-- ==== Sys2Proof/Laws/Spr.lean ====
section
/-! SUPPORT. Special-purpose registers: the configuration registers field by field, the names of the addresses, and what the two
moves can do. -/

namespace Sys2Proof.Machine

/-! ## Fields of the configuration registers -/

theorem bitAt_getLsbD (b : Bool) {n : Nat} (hn : n < 32) (i : Nat) : (bitAt b n).getLsbD i = (decide (i = n) && b) := by
  cases b
  · simp [bitAt]
  · by_cases h : i = n
    · subst h; simp [bitAt, hn]
    · simp [bitAt, h]; omega

theorem fieldAt_getLsbD {w : Nat} (v : BitVec w) {n : Nat} (h : w + n ≤ 32) (i : Nat) :
    (fieldAt v n).getLsbD i = (decide (n ≤ i) && v.getLsbD (i - n)) := by
  by_cases hi : n ≤ i
  · by_cases hw : i - n < w
    · have : i < 32 := by omega
      simp [fieldAt, hi, this, Nat.not_lt.mpr hi]
    · simp [fieldAt, BitVec.getLsbD_of_ge v (i - n) (by omega)]
  · simp [fieldAt, hi]

theorem vrValue_fields (c : Config) : vrValue c = c.vrVer ++ c.vrCfg ++ 0#9 ++ flagField c.hasVr2 ++ c.vrRev := by
  apply BitVec.eq_of_getLsbD_eq
  intro i hi
  show _ = BitVec.getLsbD (w := 8 + 8 + 9 + 1 + 6) _ i
  simp only [-Nat.reduceAdd, vrValue, BitVec.getLsbD_or, flagField, BitVec.getLsbD_append, BitVec.getLsbD_ofBool]
  repeat rw [fieldAt_getLsbD _ (by decide)]
  rw [bitAt_getLsbD _ (by decide)]
  interval_cases i <;> simp

theorem uprValue_fields (c : Config) :
    uprValue c = c.cup ++ 0#13 ++ flagField c.ttp ++ flagField c.pmp ++ flagField c.picp ++ flagField c.pcup ++
      flagField c.dup ++ flagField c.mp ++ flagField c.imp ++ flagField c.dmp ++ flagField c.icp ++ flagField c.dcp ++
      flagField c.up := by
  apply BitVec.eq_of_getLsbD_eq
  intro i hi
  show _ = BitVec.getLsbD (w := 8 + 13 + 1 + 1 + 1 + 1 + 1 + 1 + 1 + 1 + 1 + 1 + 1) _ i
  simp only [-Nat.reduceAdd, uprValue, BitVec.getLsbD_or, flagField, BitVec.getLsbD_append, BitVec.getLsbD_ofBool]
  repeat rw [fieldAt_getLsbD _ (by decide)]
  repeat rw [bitAt_getLsbD _ (by decide)]
  interval_cases i <;> simp

theorem cpucfgrValue_fields (c : Config) :
    cpucfgrValue c = 0#17 ++ flagField c.hasAecr ++ flagField c.hasIsr ++ flagField c.hasEvbar ++ flagField c.hasAvr ++
      flagField c.nd ++ flagField c.orvdx64 ++ flagField c.orfpx64 ++ flagField c.orfpx32 ++ flagField c.orbis64 ++ 1#1 ++
      flagField c.ngpr16 ++ c.nsgf := by
  apply BitVec.eq_of_getLsbD_eq
  intro i hi
  show _ = BitVec.getLsbD (w := 17 + 1 + 1 + 1 + 1 + 1 + 1 + 1 + 1 + 1 + 1 + 1 + 4) _ i
  simp only [-Nat.reduceAdd, cpucfgrValue, BitVec.getLsbD_or, flagField, BitVec.getLsbD_append, BitVec.getLsbD_ofBool]
  repeat rw [fieldAt_getLsbD _ (by decide)]
  repeat rw [bitAt_getLsbD _ (by decide)]
  interval_cases i <;> simp

theorem mmucfgrValue_fields (m : MmuCfg) : mmucfgrValue m = mmuFields m := by
  apply BitVec.eq_of_getLsbD_eq
  intro i hi
  unfold mmuFields
  show _ = BitVec.getLsbD (w := 20 + 1 + 1 + 1 + 1 + 3 + 3 + 2) _ i
  simp only [-Nat.reduceAdd, mmucfgrValue, BitVec.getLsbD_or, flagField, BitVec.getLsbD_append, BitVec.getLsbD_ofBool]
  repeat rw [fieldAt_getLsbD _ (by decide)]
  repeat rw [bitAt_getLsbD _ (by decide)]
  interval_cases i <;> simp

theorem dccfgrValue_fields (m : CacheCfg) :
    dccfgrValue m = 0#17 ++ flagField m.cbwbri ++ flagField m.cbfri ++ flagField m.cblri ++ flagField m.cbpri ++
      flagField m.cbiri ++ flagField m.ccri ++ flagField m.cws ++ flagField m.cbs ++ m.ncs ++ m.ncw := by
  apply BitVec.eq_of_getLsbD_eq
  intro i hi
  show _ = BitVec.getLsbD (w := 17 + 1 + 1 + 1 + 1 + 1 + 1 + 1 + 1 + 4 + 3) _ i
  simp only [-Nat.reduceAdd, dccfgrValue, BitVec.getLsbD_or, flagField, BitVec.getLsbD_append, BitVec.getLsbD_ofBool]
  repeat rw [fieldAt_getLsbD _ (by decide)]
  repeat rw [bitAt_getLsbD _ (by decide)]
  interval_cases i <;> simp

theorem iccfgrValue_fields (m : CacheCfg) :
    iccfgrValue m = 0#19 ++ flagField m.cblri ++ flagField m.cbpri ++ flagField m.cbiri ++ flagField m.ccri ++ 0#1 ++
      flagField m.cbs ++ m.ncs ++ m.ncw := by
  apply BitVec.eq_of_getLsbD_eq
  intro i hi
  show _ = BitVec.getLsbD (w := 19 + 1 + 1 + 1 + 1 + 1 + 1 + 4 + 3) _ i
  simp only [-Nat.reduceAdd, iccfgrValue, BitVec.getLsbD_or, flagField, BitVec.getLsbD_append, BitVec.getLsbD_ofBool]
  repeat rw [fieldAt_getLsbD _ (by decide)]
  repeat rw [bitAt_getLsbD _ (by decide)]
  interval_cases i <;> simp

theorem dcfgrValue_fields (c : Config) : bitAt c.wpci 3 ||| fieldAt c.ndp 0 = 0#28 ++ flagField c.wpci ++ c.ndp := by
  apply BitVec.eq_of_getLsbD_eq
  intro i hi
  show _ = BitVec.getLsbD (w := 28 + 1 + 3) _ i
  simp only [-Nat.reduceAdd, BitVec.getLsbD_or, flagField, BitVec.getLsbD_append, BitVec.getLsbD_ofBool]
  rw [fieldAt_getLsbD _ (by decide), bitAt_getLsbD _ (by decide)]
  interval_cases i <;> simp

theorem pccfgrValue_fields (c : Config) : fieldAt c.npc 0 = 0#29 ++ c.npc := by
  apply BitVec.eq_of_getLsbD_eq
  intro i hi
  show _ = BitVec.getLsbD (w := 29 + 3) _ i
  simp only [-Nat.reduceAdd, BitVec.getLsbD_append]
  rw [fieldAt_getLsbD _ (by decide)]
  interval_cases i <;> simp

theorem vr2Value_fields (c : Config) : fieldAt c.vr2Cpuid 24 ||| fieldAt c.vr2Ver 0 = c.vr2Cpuid ++ c.vr2Ver := by
  apply BitVec.eq_of_getLsbD_eq
  intro i hi
  show _ = BitVec.getLsbD (w := 8 + 24) _ i
  simp only [-Nat.reduceAdd, BitVec.getLsbD_or, BitVec.getLsbD_append]
  repeat rw [fieldAt_getLsbD _ (by decide)]
  interval_cases i <;> simp

theorem avrValue_fields (c : Config) : 0x01020000 ||| fieldAt c.avrRev 8 = 1#8 ++ 2#8 ++ c.avrRev ++ 0#8 := by
  apply BitVec.eq_of_getLsbD_eq
  intro i hi
  show _ = BitVec.getLsbD (w := 8 + 8 + 8 + 8) _ i
  simp only [-Nat.reduceAdd, BitVec.getLsbD_or, BitVec.getLsbD_append]
  rw [fieldAt_getLsbD _ (by decide)]
  interval_cases i <;> simp

/-! ## What the two moves can do -/

/-- A read changes at most how many free values have been drawn. -/
theorem State.readSprAt_rest (s : State) (r : Option Spr) :
    (s.readSprAt r).2 = { s with freeCtr := (s.readSprAt r).2.freeCtr } := by
  unfold State.readSprAt
  split
  · rfl
  · split
    · rename_i r _
      cases r <;> simp only [State.readSpr]
      case npc => unfold State.readNpc; split <;> rfl
      case ppc => unfold State.readPpc; split <;> rfl
      case pccr => split <;> rfl
    · rfl

/-- In supervisor mode every address may be accessed. -/
theorem mayAccess_supervisor {s : State} (h : s.sr.getLsbD 0 = true) (r : Option Spr) : mayAccess s r = true := by
  simp [mayAccess, State.sm, h]

/-- `l.mfspr` of an address that may be accessed writes what is read there, and completes. -/
theorem execLMfspr_run {s : State} {rd ra : Reg} {k : BitVec 16} (h : Ready (.lMfspr rd ra k) s)
    (ha : mayAccess s (sprAt s.cfg (s.sprAddress ra k)) = true) (hr : s.regMissing rd = false) :
    exec (.lMfspr rd ra k) s =
      .next (((s.readSprAt (sprAt s.cfg (s.sprAddress ra k))).2.setGpr rd
        (s.readSprAt (sprAt s.cfg (s.sprAddress ra k))).1).advance) := by
  show execLMfspr rd ra k s = _
  rw [execLMfspr, issue_run h, if_pos ha, hr]
  rfl

/-- `l.mtspr` to an address that may be accessed writes there, and completes. -/
theorem execLMtspr_run {s : State} {ra rb : Reg} {k : BitVec 16} (h : Ready (.lMtspr ra rb k) s)
    (ha : mayAccess s (sprAt s.cfg (s.sprAddress ra k)) = true) (hr : s.regMissing rb = false) :
    exec (.lMtspr ra rb k) s =
      .next ((s.writeSprAt (sprAt s.cfg (s.sprAddress ra k)) (s.gpr rb)).finishMtspr
        (sprAt s.cfg (s.sprAddress ra k)) (s.gpr rb)) := by
  show execLMtspr ra rb k s = _
  rw [execLMtspr, issue_run h, if_pos ha, hr]
  rfl

/-- Neither move reaches an address that may not be accessed. -/
theorem exec_spr_closed {s : State} {r ra : Reg} {k : BitVec 16}
    (ha : mayAccess s (sprAt s.cfg (s.sprAddress ra k)) = false) :
    (Ready (.lMfspr r ra k) s → exec (.lMfspr r ra k) s = .next (s.enter .illegal s.pc)) ∧
    (Ready (.lMtspr ra r k) s → exec (.lMtspr ra r k) s = .next (s.enter .illegal s.pc)) := by
  refine ⟨fun h => ?_, fun h => ?_⟩
  · show execLMfspr r ra k s = _
    rw [execLMfspr, issue_run h, ha]
    rfl
  · show execLMtspr ra r k s = _
    rw [execLMtspr, issue_run h, ha]
    rfl

/-! ## Other cores -/

/-- What messages of other cores change: the OMPIC, the latches that its line sets, and the reservation. -/
theorem State.foreignMessages_rest (s : State) (ms : List (Nat × Word32)) :
    s.foreignMessages ms = { s with
      ompic := (s.foreignMessages ms).ompic, picLatch := (s.foreignMessages ms).picLatch
      resv := (s.foreignMessages ms).resv } := by
  have key : ∀ (ms : List (Nat × Word32)) (s : State), ms.foldl State.foreignMessage s = { s with
      ompic := (ms.foldl State.foreignMessage s).ompic, picLatch := (ms.foldl State.foreignMessage s).picLatch
      resv := (ms.foldl State.foreignMessage s).resv } := by
    intro ms
    induction ms with
    | nil => intro s; rfl
    | cons m ms ih =>
      intro s
      have hm : s.foreignMessage m = { s with
          ompic := (s.foreignMessage m).ompic, picLatch := (s.foreignMessage m).picLatch
          resv := (s.foreignMessage m).resv } := by
        unfold State.foreignMessage
        split <;> rfl
      rw [List.foldl_cons]
      have h := ih (s.foreignMessage m)
      rw [hm] at h ⊢
      exact h
  unfold State.foreignMessages
  split
  · exact key ms s
  · rfl

/-- They leave the configuration alone. -/
@[simp] theorem State.foreignMessages_cfg (s : State) (ms : List (Nat × Word32)) : (s.foreignMessages ms).cfg = s.cfg := by
  rw [State.foreignMessages_rest]

end Sys2Proof.Machine
end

# # # # # # #

# REQUIREMENT:
Set the material down exactly as written, starting at its first line. The line containing "configuration registers -/" is the last one to include.

# ANSWER FOR THIS EXERCISE:
-- ==== Sys2Proof/Laws/Spr.lean ====
section
/-! SUPPORT. Special-purpose registers: the configuration registers field by field, the names of the addresses, and what the two
moves can do. -/

namespace Sys2Proof.Machine

/-! ## Fields of the configuration registers -/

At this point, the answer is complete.